What is being asked: Starting at the line below that contains "let s := s.count k 0x309", print each line through the end of the records exactly as it appears.

+++

/-! ## The Lens (R280–R283) -/

/-- Key of a Lens entry: channel·8+die, mode, age band, temperature band. -/
def lensKey (cd : Nat) (oneBit : Bool) (a t : Nat) : Nat := ((cd * 2 + (if oneBit then 1 else 0)) * 12 + a) * 5 + t

/-- Revision of a die, by channel · 8 + die, as its READ_ID response gave it; 0 before one came. -/
def Slice.dieRev (x : Slice) (cd : Nat) : BitVec 8 := ((x.chans[ch16 (cd / 8)]).dies[fin8 cd]).ident.elim 0 (·.rev)

/-- Image held in a firmware area; none: erased or invalid. -/
def Firm.area (f : Firm) (a : Fin 2) : Option (List Byte) := if a = 0 then f.area0 else f.area1

/-- The active firmware image. -/
def State.activeImage (s : State) : List Byte := (s.firm.area s.firm.running).getD []

/-- The dies found at step 09 that have no Lens yet, after a cold or slice reset, take the defaults of the active image (R281). -/
def State.lensDefaults (s : State) (k : SliceId) : State :=
  let img := s.activeImage
  s.updSlice k (fun x => { x with lensImages := (List.range 128).foldl (fun l cd =>
    if ((x.chans[ch16 (cd / 8)]).dies[fin8 cd]).present && (SMap.get? l cd).isNone then SMap.put l cd img else l) x.lensImages })

/-- Lens entry as held; an entry not measured since the defaults were taken reads its default for the die's revision, with COUNT 0, from the image that was the
active one then (R281). -/
def Slice.lensEntry (x : Slice) (cd : Nat) (oneBit : Bool) (a t : Nat) : BitVec 64 :=
  let v := fun (i : Nat) => (Config.lensDefault (SMap.getD x.lensImages cd []) (x.dieRev cd) oneBit a t i).setWidth 64
  (SMap.get? x.lens (lensKey cd oneBit a t)).getD (v 0 ||| (v 1 <<< 12) ||| (v 2 <<< 24))

/-- V of threshold i of an entry (Table 08-6). -/
def lensV (e : BitVec 64) (i : Nat) : Int := (e.extractLsb' (12 * i) 12).toInt

/-- COUNT of an entry. -/
def lensCount (e : BitVec 64) : Nat := (e.extractLsb' 36 8).toNat

/-- V / 16 rounded half away from zero (R282). -/
def lensRound (v : Int) : Int := if 0 ≤ v then (v + 8) / 16 else -((-v + 8) / 16)

/-- The three offsets loaded for an entry. -/
def lensOffsets (e : BitVec 64) : BitVec 24 :=
  BitVec.ofNat 24 ((List.range 3).foldl (fun n i => n + deg8 (lensRound (lensV e i)) * 2 ^ (8 * i)) 0)

/-- One refined V (R283): division truncates toward zero. -/
def refineV (v target : Int) (count : Nat) : Int :=
  let step := (target - v).tdiv (if count < 8 then (count + 1 : Int) else 8)
  max (-2048) (min 2032 (v + step))

/-- Refine an entry with measured offsets (R283). -/
def refineEntry (e : BitVec 64) (oneBit : Bool) (m : BitVec 24) : BitVec 64 :=
  let n := if oneBit then 1 else 3
  let vs := (List.range 3).map (fun i =>
    if i < n then refineV (lensV e i) (16 * (m.extractLsb' (8 * i) 8).toInt) (lensCount e) else lensV e i)
  let c := min (lensCount e + 1) 255
  BitVec.ofNat 64 ((vs.getD 0 0 % 4096).toNat + (vs.getD 1 0 % 4096).toNat * 2 ^ 12 + (vs.getD 2 0 % 4096).toNat * 2 ^ 24 + c * 2 ^ 36)

/-- A measured read of a trusted block refines its entry and reloads the set when it changed (R283). -/
def State.refine (s : State) (k : SliceId) (j : ChanId) (d : DieId) (b : Block) (m : BitVec 24) : State :=
  if !s.trusted b then s
  else
    let oneBit := decide (b.mode = 2)
    let a := s.effBand b
    let die := (s.chan k j).dies[d]
    let cd := j.val * 8 + d.val
    let e := (s.slice k).lensEntry cd oneBit a die.band
    let e' := refineEntry e oneBit m
    let s := s.updSlice k (fun x => { x with lens := SMap.put x.lens (lensKey cd oneBit a die.band) e' })
    let s := s.count k 0x309
    let set := a + (if oneBit then 16 else 0)
    if SMap.getD die.sets set 0 = lensOffsets e' then s else (s.loadTs k j d set (lensOffsets e')).count k 0x308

+++

Answer to this exercise:
    let s := s.count k 0x309
    let set := a + (if oneBit then 16 else 0)
    if SMap.getD die.sets set 0 = lensOffsets e' then s else (s.loadTs k j d set (lensOffsets e')).count k 0x308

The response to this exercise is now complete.